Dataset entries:
□ □ □

/-- The expected context ID of a checker context (R238); none where it is not checked. -/
def State.expectedCtx (s : State) (e : Entry) : Option Nat :=
  ((slotGroup s.img e).head?.bind s.sourceSlot).bind s.tagCtxOf

/-- The result of a tag check (Table 9-2). `tvalid` and `tag` are the block's, `crc` the recomputed CRC, `exp` the
expected ID. -/
def tagResult (t : TagChk) (tvalid : Bool) (tag crc : Nat) (exp : Option Nat) : Nat :=
  if !tvalid then 4
  else if (match exp with | some x => x != slice tag 31 14 | none => false) then 3
  else if !t.take && !bit tag 5 && slice tag 13 6 != (t.alive + 1) % 256 then 2
  else if !bit tag 3 && t.noCrc == 0 && tag / 2 ^ 32 % 2 ^ 32 != crc then 1
  else 0

/-- PATH_TAG_CHECK (R240 to R242): the checker of context `c` finds the result of the tag block that has arrived. -/
def effPathTagCheck (c : Nat) (s : State) : State :=
  match s.mapE c, (s.tagChk c).due with
  | some e, some (side, crc) =>
    if s.gl INTEGRITY_pit_en = 0 || !s.isChecker e then s
    else
      let t := s.tagChk c
      let tvalid := bit side 78
      let tag := side % 2 ^ 64
      let exp := s.expectedCtx e
      let r := tagResult t tvalid tag crc exp
      let aliveOk := tvalid && slice tag 13 6 == (t.alive + 1) % 256
      let s := s.setTagChk c (if tvalid then
          { t with due := none, alive := slice tag 13 6, take := false, noCrc := t.noCrc - 1 } else { t with due := none })
      let s := if tvalid then s.set64 PIT_CTX_TAG_LO_tag_lo PIT_CTX_TAG_HI_tag_hi tag c else s
      let s := (s.set PIT_CTX_ST_result r c).setB PIT_CTX_ST_alive_ok aliveOk c
      let s := match r with
        | 4 => s.inc PIT_CTX_MISS_missing c | 3 => s.inc PIT_CTX_ERR_id_err c
        | 2 => s.inc PIT_CTX_ERR_alive_err c | 1 => s.inc PIT_CTX_ERR_crc_err c | _ => s
      let out := ((slotGroup s.img e).head?).getD 0
      let (grp, alt) := s.readSide out
      if r = 0 then
        let s := (s.set PIT_CTX_ST_err_run 0 c).inc PIT_CTX_ST_ok_run c
        if s.get PIT_CTX_ST_ok_run c < s.gl INTEGRITY_tag_clr then s
        else
          let t := s.tagChk c
          let s := if t.relapse = some alt then s.setTagChk c { t with relapse := none } else s
          if s.on PIT_CTX_ST_faulty c then (s.undeclare c false).settleGroups else s
      else
        let s := (s.set PIT_CTX_ST_ok_run 0 c).inc PIT_CTX_ST_err_run c
        if s.on PIT_CTX_ST_faulty c || decide (s.get PIT_CTX_ST_err_run c < s.gl INTEGRITY_tag_errs) then s
        else
          let n := s.get PIT_CTX_ST_err_run c
          let s := s.declare c false (s.sourceSlot out)
          let t := s.tagChk c
          let s := if t.relapse = some alt ∧ grp.isSome then
              ((s.inc PIT_CTX_MISS_relapse c).setTagChk c { t with relapse := none }).irqSet 292 else s
          (s.report kPATH_FAULT [(3, c), (3, exp.getD 0), (3, slice tag 31 14), (1, r), (1, n)]).settleGroups
  | _, _ => s
def execPathTagCheck (c : Nat) (s : State) : Host.Outcome State Fault Refusal := .next (effPathTagCheck c s.newCycle)

/-! ### Check-value units (R246 to R250) -/

/-- The working register of a unit. -/
def State.cvuVal (s : State) (u : Nat) : Nat := s.get64 CVU_VAL_LO_val_lo CVU_VAL_HI_val_hi u

/-- A window of unit `u` closes (R249). -/
def State.cvuClose (s : State) (u : Nat) : State :=
  let a := s.get CVU_CTL_poly u
  let r := s.cvuVal u ^^^ crcFinal a
  let s := s.set64 CVU_RES_LO_res_lo CVU_RES_HI_res_hi r u
  let s := (s.set64 CVU_VAL_LO_val_lo CVU_VAL_HI_val_hi (crcInit a) u).set CVU_CNT_cnt 0 u
  let s := s.incW CVU_ST_windows u
  if s.on CVU_CTL_mode u then
    let s := if s.on CVU_ST_ready u then s.setB CVU_ST_overrun true u else s
    s.setB CVU_ST_ready true u
  else if r = s.get64 CVU_EXP_LO_exp_lo CVU_EXP_HI_exp_hi u then s
  else ((s.setB CVU_ST_mismatch true u).inc CVU_MIS_CNT_mis u).report kCVU_MISMATCH [(1, u)]

/-- A unit absorbs bytes while it is enabled. A window of code 3 closes after CVU_LEN bytes; length 0 never closes. -/
def State.cvuFeed (s : State) (u : Nat) (l : List Byte) : State :=
  forEach l s fun s b =>
    let s := s.set64 CVU_VAL_LO_val_lo CVU_VAL_HI_val_hi (crcByte (s.get CVU_CTL_poly u) (s.cvuVal u) b) u
    let s := s.inc CVU_CNT_cnt u
    if s.get CVU_CTL_win u = 3 ∧ s.get CVU_LEN_len u ≠ 0 ∧ s.get CVU_LEN_len u ≤ s.get CVU_CNT_cnt u then s.cvuClose u
    else s

/-- The enabled units of a source code. -/
def State.cvusOf (s : State) (src : Nat) : List Nat :=
  (List.range 64).filter fun u => s.on CVU_CTL_enable u && s.get CVU_CTL_src u == src

/-- CVU_WINDOW_CLOSE: a window closes at its boundary or length. A window of code 0 never closes, and one of code 3 only
when it has absorbed CVU_LEN bytes, which is not 0. -/
def effCvuWindowClose (u : Nat) (s : State) : State :=
  if 64 ≤ u ∨ s.get CVU_CTL_win u = 0 ∨
      (s.get CVU_CTL_win u = 3 ∧ (s.get CVU_LEN_len u = 0 ∨ s.get CVU_CNT_cnt u < s.get CVU_LEN_len u)) then s
  else s.cvuClose u
def execCvuWindowClose (u : Nat) (s : State) : Host.Outcome State Fault Refusal := .next (effCvuWindowClose u s.newCycle)

/-! ### A context re-initialised (R113, R125) -/

/-- The sources of slot blocks whose ingress context is `c`: the context itself, and the engine slots of a wrap of which it
is the source, or of a merge of which it is copy A (R235, R238). -/
def State.tagKeys (s : State) (c : Nat) : List Nat :=
  c :: ((s.entries EVERGREEN_wrap).filter fun e => e.n EVERGREEN_w_src == c).map (fun e => 2 ^ 20 + e.n EVERGREEN_wrap) ++
    ((s.entries EVERGREEN_merge).filter fun e => e.n EVERGREEN_m_copy_a == c).map fun e => 2 ^ 21 + e.n EVERGREEN_merge

/-- Words 1 to 7 of a context take their initial values; its counters stay. Its tags restart: the next that each source of
its inserts is a first tag, and its checker takes a new starting value (R235, R241). -/
def State.initCtx (s : State) (c : Nat) : State :=
  let s := s.setWord FRM_DEF_ssf c 0
  let s := ((s.setB FRM_ALIGN_state false c).setB FRM_ALIGN_im false c).set FRM_ALIGN_cands 0 c
  let s := (s.set FRM_ALIGN_n_cur 0 c).setWord FRM_LABEL_acc_pt c (resetWord (0x10000000C + 0x40 * c))
  let s := ((s.setWord FRM_TTI_crc c 0).setB FRM_TTI_ST_tti_valid false c).setWord FRM_PM_fe_run c 0
  let s := ((s.setWord FRM_EB_CUR_eb c 0).set MAP_GMP_cm 0 c).set MAP_HOST_fnum 0 c
  let s := (s.setWord MAP_HOST_TERM_term c 0).setWord MAP_STATE_cr_pend c 0
  let pm := s.pmSt c
  let s := s.setPmSt c { pm.suspect with blocks := 0, eb := 0, fe := 0, defSec := false, bdiSec := false }
  let s := { s with fr := { s.fr with
    align := tdel s.fr.align c, label := tdel s.fr.label c, defs := tdel s.fr.defs c, egress := tdel s.fr.egress c
    cal := tdel s.fr.cal c, map := tdel s.fr.map c, bei := tdel s.fr.bei c } }
  let s := forEach (s.tagKeys c) s fun s k =>
    s.setTagSrc k { s.tagSrc k with crc := 0xFFFFFFFF, blocks := false, alive := 0, fresh := true }
  let s := s.setTagChk c { s.tagChk c with crc := 0xFFFFFFFF, take := true, alive := 0 }
  s.set PIT_CTX_ST_err_run 0 c

/-- A context starts afresh (R113, R125): its state, a twig host's frames, and the calendar that a transmit FlexE group
sends. -/
def State.startCtx (s : State) (e : Entry) : State :=
  let c := e.n MAPPING_ctx
  let s := s.initCtx c
  let s := if e.n MAPPING_kind = 7 ∧ e.n MAPPING_dir = 0 then s.setHost (e.n MAPPING_host) {} else s
  if e.n MAPPING_kind = 5 ∧ e.n MAPPING_dir = 1 then
    (s.setCalSt c { txC := e.n MAPPING_cal_tx }).set MAP_STATE_cal_tx (e.n MAPPING_cal_tx) c
  else s

/-- An uncorrectable word in the fast part of a context re-initialises it, as an APPLY that changes its entry does (R113). -/
def State.ctxEcc (s : State) (c : Nat) : State :=
  match s.mapE c with
  | none => s
  | some e => (((s.startCtx e).setB MAP_ECC_ctx_err true c).report kCTX_ECC [(3, c)]).settle

/-- A single-bit error in the fast part of a context is corrected and counted (R113). -/
def State.ctxCorr (s : State) (c : Nat) : State := if (s.mapE c).isNone then s else s.inc MAP_ECC_corr c

end Sys2Proof.Machine
end

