-- ==== Sys2Proof/Machine/Change.lean ====
section
/-!
DEFINITION. Sys2Proof/Machine/Change.lean: APPLYs and change plans (R159 to R177): acceptance, load, the boundary at which
a change takes effect, hit measurement, and halts.
-/
namespace Sys2Proof.Machine

/-! ### Bank MB1 (R354) -/

/-- The state a bank takes when it is not in use: 0 ON, 1 RETAIN, 2 OFF. -/
def State.bankIdle (s : State) (b : Nat) : Nat :=
  if b = 1 ∨ b = 6 ∨ b = 7 then
    match s.entry SECURITY_bank b with | some e => e.n SECURITY_bank_idle | none => 0
  else 0

/-- The loader brings MB1 ON before it stages a section. -/
def State.wakeMb1 (s : State) : State := if s.get MB_ST_power 1 = 0 then s else s.set MB_ST_power 3 1

/-- MB1 returns to its idle state; OFF loses its contents. -/
def State.restMb1 (s : State) : State :=
  let p := s.bankIdle 1
  let s := s.set MB_ST_power p 1
  if p = 2 then { s with mem := s.mem.filter fun x => !(decide (0x1000000 ≤ x.1) && decide (x.1 < 0x1800000)) } else s

/-! ### Status (Table 6-7) -/

/-- The grid multiframe count. -/
def State.gmf (s : State) : Nat := s.get64 FAB_GMF_LO_gmf_lo FAB_GMF_HI_gmf_hi

/-- The boundary of the next step; 0 none. -/
def State.due (s : State) : Nat := s.get64 PLN_DUE_LO_due_lo PLN_DUE_HI_due_hi
def State.setDue (s : State) (n : Nat) : State := s.set64 PLN_DUE_LO_due_lo PLN_DUE_HI_due_hi n

/-- An APPLY or plan is loading, waiting for its boundary or running (R164). -/
def State.changing (s : State) : Bool := s.get PLN_STATE_state == 1 || s.get PLN_STATE_state == 2

/-- The APPLY or plan in progress ends; an open measuring window stays open. -/
def State.endChange (s : State) (st : Nat) : State :=
  let s := (s.set PLN_STATE_state st).setDue 0
  { s with chg := { s.chg with names := [], ready := none, start := none, haltAt := false } }

/-- The APPLY or plan in progress stops for a cause of Table 6-3 (R162, R172). Both standby pages return to EMPTY; a halt
that is no failure of a load (HOST, RESET, TAKEOVER) leaves a STALE page as it is. -/
def State.stopChange (s : State) (cause sec key : Nat) : State :=
  let plan := s.get PLN_STATE_kind == 2
  let step := s.chg.step
  let s := (s.endChange 4).set PLN_STATE_cause cause
  let s := (s.set PLN_DETAIL_sec sec).set PLN_DETAIL_key key
  let keep := fun (f : Fld) => decide (8 ≤ cause) && s.get f == 3
  let s := if keep FAB_PAGE_standby then s else s.set FAB_PAGE_standby 0
  let s := (if keep TWG_PAGE_standby then s else s.set TWG_PAGE_standby 0).restMb1.arbitrate
  if plan then s.report kPLAN_HALTED [(4, s.get PLN_ID_id), (1, step), (1, cause), (1, sec), (3, key)]
  else s.report kAPPLY_FAILED [(1, cause), (1, sec), (3, key)]

/-! ### Starting a load (R161, R166) -/

/-- The step entry of a number in the plan in progress. -/
def State.planStep (s : State) (k : Nat) : Entry :=
  ((s.chg.plan.filter fun e => e.kind == 1).find? fun e => e.n PLAN_step == k).getD { kind := 1 }

/-- The hit entries of a step of the plan in progress. -/
def State.planHits (s : State) (k : Nat) : List Entry :=
  s.chg.plan.filter fun e => e.kind == 2 && e.n PLAN_h_step == k

/-- The named section instances in ascending section ID. -/
def sortNames (l : List (Nat × Nat)) : List (Nat × Nat) := l.foldr insertP []

/-- A load starts: the standby pages of the sections it names are being filled. -/
def State.startLoad (s : State) (names : List (Nat × Nat)) : State :=
  let s : State := { s with chg := { s.chg with names := sortNames names, ready := none } }
  let s := s.set PLN_STATE_state 1
  let s := if names.any fun p => p.1 == 5 then s.set FAB_PAGE_standby 1 else s
  (if names.any fun p => p.1 == 6 then s.set TWG_PAGE_standby 1 else s).wakeMb1

/-- The load of step `k` of the plan starts, if its precondition holds. -/
def State.startStep (s : State) (k : Nat) : State :=
  let e := s.planStep k
  let s : State := { s with chg := { s.chg with step := k } }
  if e.b PLAN_pre_check && (s.get FAB_PAGE_ID_id != e.n PLAN_pre_fab_id || s.get TWG_PAGE_ID_id != e.n PLAN_pre_twg_id) then
    s.stopChange 6 0x10 k
  else s.startLoad (stepNames e)

/-! ### The load (R161, R162) -/

/-- How a load fails: cause and detail of Table 6-3. -/
abbrev LoadFault := Nat × Nat × Nat

/-- Read, digest-check and range-check the named instances in ascending ID. `bad` lists instances whose flash read
fails. The result: what was loaded, the bodies read with their digests, and the first fault. -/
def State.loadNames (s : State) (h : Header) (bad : List (Nat × Nat)) :
    List (Nat × Nat) → List (Loaded × List Byte) × List Byte × Option LoadFault
  | [] => ([], [], none)
  | n :: t =>
    match (s.secTable h).find? fun x => x.id == n.1 && x.inst == n.2 with
    | none => ([], [], some (7, n.1, n.2))
    | some x =>
      let b := s.body h x
      if bad.contains n then ([], [], some (7, n.1, n.2))
      else if sha512 b ≠ x.digest then ([((loadBody n.1 n.2 b).structural, x.digest)], b, some (7, n.1, n.2))
      else
        let l := loadBody n.1 n.2 b
        match l.rej with
        | some i => ([(l, x.digest)], b, some (1, n.1, i))
        | none =>
          let r := s.loadNames h bad t
          ((l, x.digest) :: r.1, b ++ r.2.1, r.2.2)

/-- The first rejected section of a load, in the order of the checks. -/
def firstRejected (l : List Loaded) : Option LoadFault :=
  (checkOrder.filterMap fun i => (l.find? fun x => x.sec == i)).findSome? fun x => x.rej.map fun e => (1, x.sec, e)

/-- The sections that a residence mismatch rejects: RESIDENCE and every page named with it (R156), or MAPPING where no
page is named (R157). -/
def mismatchRejects (l : List Loaded) : List Loaded :=
  let page := l.any fun x => x.sec == 5 || x.sec == 6 || x.sec == 14
  l.map fun x => if x.sec = 5 ∨ x.sec = 6 ∨ x.sec = 14 ∨ (x.sec = 4 ∧ !page) then x.structural else x

/-- Note the clamps and rejections of a load (QUERY item 1). -/
def State.noteLoad (s : State) (l : List Loaded) : State :=
  let ids := l.map (·.sec)
  { s with boot := { s.boot with
    clamps := l.foldl (fun t x => tset (fun _ => 0) t x.sec x.clamps.length) s.boot.clamps
    rejected := (s.boot.rejected.filter fun i => !ids.contains i) ++ (l.filter fun x => x.rej.isSome).map (·.sec) } }

/-- The checks of a load after the range checks: references, residence, hit declarations, non-disturbance. The result:
the sections as checked, and the first fault with the RESIDENCE_MISMATCH it writes, if it is one. -/
def State.checkLoad (s : State) (names : List (Nat × Nat)) (l : List Loaded) :
    List Loaded × Option LoadFault × Option Mismatch :=
  let post0 := (l.map Loaded.section_).foldl putSection s.img
  let l := checkAll s true checkOrder post0 l
  match firstRejected l with
  | some f => (l, some f, none)
  | none =>
    let post := (l.map Loaded.section_).foldl putSection s.img
    let ids := names.map (·.1)
    let res : Option Mismatch :=
      if ids.contains 14 then residenceMismatch post
      else if needsResidence s.img post ids then some (0xFFFFFF, 0, 0) else none
    match res with
    | some m => (l, some (2, 0x0E, m.1), some m)
    | none =>
      if s.get PLN_STATE_kind ≠ 2 then (l, none, none)
      else
        let hits := s.planHits s.chg.step
        match hits.find? fun e => !hitOk s.img post e with
        | some e => (l, some (5, 0x10, e.n PLAN_h_key), none)
        | none => match firstDisturbed s.img post hits with
          | some d => (l, some (4, d.1, d.2), none)
          | none => (l, none, none)

/-- Units that check the image-load stream absorb bytes that the loader reads from flash (Table 9-4, source 6). -/
def State.loaderReads (s : State) (l : List Byte) : State := forEach (s.cvusOf 6) s fun s u => s.cvuFeed u l

/-- APPLY_LOAD_COMPLETE (R161): the load in progress ends. `bad` lists the named instances whose flash read fails. The load of a device that may not drive the flash of its pair waits (R209). -/
def effApplyLoadComplete (bad : List (Nat × Nat)) (s : State) : State :=
  if s.get PLN_STATE_state ≠ 1 ∨ s.chg.ready.isSome ∨ !s.flashFree then s
  else
    let s := if s.get MB_ST_power 1 = 3 then s.set MB_ST_power 0 1 else s
    let h := s.header s.chg.cs s.chg.base
    let (read, bytes, fault) := s.loadNames h bad s.chg.names
    let s := s.loaderReads bytes
    let l0 := read.map (·.1)
    let (l, fault, mis) := match fault with
      | some f => (l0, some f, none)
      | none => s.checkLoad s.chg.names l0
    let l' := if mis.isSome then mismatchRejects l else l
    let s := (s.loadClamps true fault.isSome l').noteLoad l'
    match fault with
    | some f =>
      let s := match mis with
        | some m => s.report kRESIDENCE_MISMATCH [(3, m.1), (4, m.2.1), (4, unsignedOf 32 m.2.2)]
        | none => s
      s.stopChange f.1 f.2.1 f.2.2
    | none =>
      let secs := (l.zip (read.map (·.2))).map fun p => ({ p.1.section_ with src := s.chg.src, digest := p.2 } : Section)
      let s : State := { s with chg := { s.chg with ready := some secs } }
      let s := (s.set PLN_STATE_state 2).arbitrate
      let s := if s.get FAB_PAGE_standby = 1 then s.set FAB_PAGE_standby 2 else s
      if s.get TWG_PAGE_standby = 1 then s.set TWG_PAGE_standby 2 else s
def execApplyLoadComplete (bad : List (Nat × Nat)) (s : State) : Host.Outcome State Fault Refusal :=
  .next (effApplyLoadComplete bad s.newCycle)

/-! ### Measured hits (R170, R171) -/

/-- The measuring window of the step in force is complete: 32 grid periods, and four twig frames where a twig output is
measured. -/
def State.windowDone (s : State) : Bool :=
  s.chg.winOpen && decide (s.chg.winGp + 32 ≤ s.fab.gp || s.chg.win.all fun h => h.kind == 1) &&
    (decide (5 ≤ s.chg.winTw) || s.chg.win.all fun h => h.kind == 0)

/-- The measuring window closes: HIT_EXCEEDED records in the order of the hit entries, then PLAN_STEP, and PLAN_DONE
after the last step. -/
def State.closeWindow (s : State) : State :=
  if !s.chg.winOpen then s
  else
    let excess := s.chg.win.filter fun h => decide (h.bound < h.count)
    let s := forEach (excess.take 64) s fun s h =>
      (s.waitPort kHIT_EXCEEDED).report kHIT_EXCEEDED [(3, h.key), (1, h.cls), (2, h.bound), (2, h.count), (1, b2n h.qs + 2 * b2n h.steer)]
    let s := s.inc PLN_HIT_exceeded 0 excess.length
    let s := s.set PLN_HIT_last_max ((s.chg.win.map (·.count)).foldl max 0)
    let s := s.report kPLAN_STEP [(4, s.get PLN_ID_id), (1, s.chg.winStep), (8, s.chg.winGmf), (3, s.chg.winNamed), (3, excess.length)]
    let last := s.get PLN_STATE_kind == 2 && s.get PLN_STATE_state == 2 && s.chg.winStep == s.get PLN_STATE_steps
    let s : State := { s with chg := { s.chg with win := [], winOpen := false } }
    if last then (s.endChange 3).report kPLAN_DONE [(4, s.get PLN_ID_id)] else s

/-- HIT_WINDOW_END (R171). -/
def effHitWindowEnd (s : State) : State := if s.windowDone then s.closeWindow else s
def execHitWindowEnd (s : State) : Host.Outcome State Fault Refusal := .next (effHitWindowEnd s.newCycle)

/-- The window of step `k` opens at boundary `n`. -/
def State.openWindow (s : State) (k n : Nat) : State :=
  let hits := s.planHits k
  let win := (hits.filter fun e => decide (e.n PLAN_h_class ≤ 1)).map fun e =>
    ({ kind := e.n PLAN_h_kind, key := e.n PLAN_h_key, cls := e.n PLAN_h_class
       bound := if e.n PLAN_h_class = 1 then e.n PLAN_h_max else 0 } : HitSt)
  { s with chg := { s.chg with win := win, winOpen := true, winGp := 1024 * n, winTw := 0, winStep := k, winGmf := n
                               winNamed := hits.length } }

/-- The slot outputs of the open window are measured in a grid period: a block delivered under R129 or R130 counts, a fail
marker from ingress does not (R170). -/
def State.measureSlots (s : State) : State :=
  if s.chg.winOpen && decide (s.chg.winGp ≤ s.fab.gp) && decide (s.fab.gp < s.chg.winGp + 32) then
    { s with chg := { s.chg with win := s.chg.win.map fun h =>
        if h.kind = 0 ∧ (s.fab.lost.contains h.key ∨ !s.fab.outs.any fun p => p.1 == h.key) then { h with count := h.count + 1 } else h } }
  else s

/-! ### The boundary (R163, R165) -/

/-- The boundary that a pending start time gives the first step, as it can be told in boundary `n` or after it: the first
boundary after the start time is counted at the nominal length of a grid multiframe, 104,857.6 ns (log entry 208). -/
def State.startDue (s : State) (n t gap : Nat) : Nat :=
  let left := t * secUnits - s.sysTime
  n + gap + (left * 10 / 2 ^ 32 + (s.fab.gp - 1024 * n) * 1024) / 1048576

□ □ □

YOUR ASSIGNMENT -> Please repeat word for word the lines above that run from the beginning through the line containing "result of a", keeping both the first and that last line.

OUTPUT OF THE TASK ->
/-- The expected context ID of a checker context (R238); none where it is not checked. -/
def State.expectedCtx (s : State) (e : Entry) : Option Nat :=
  ((slotGroup s.img e).head?.bind s.sourceSlot).bind s.tagCtxOf

/-- The result of a tag check (Table 9-2). `tvalid` and `tag` are the block's, `crc` the recomputed CRC, `exp` the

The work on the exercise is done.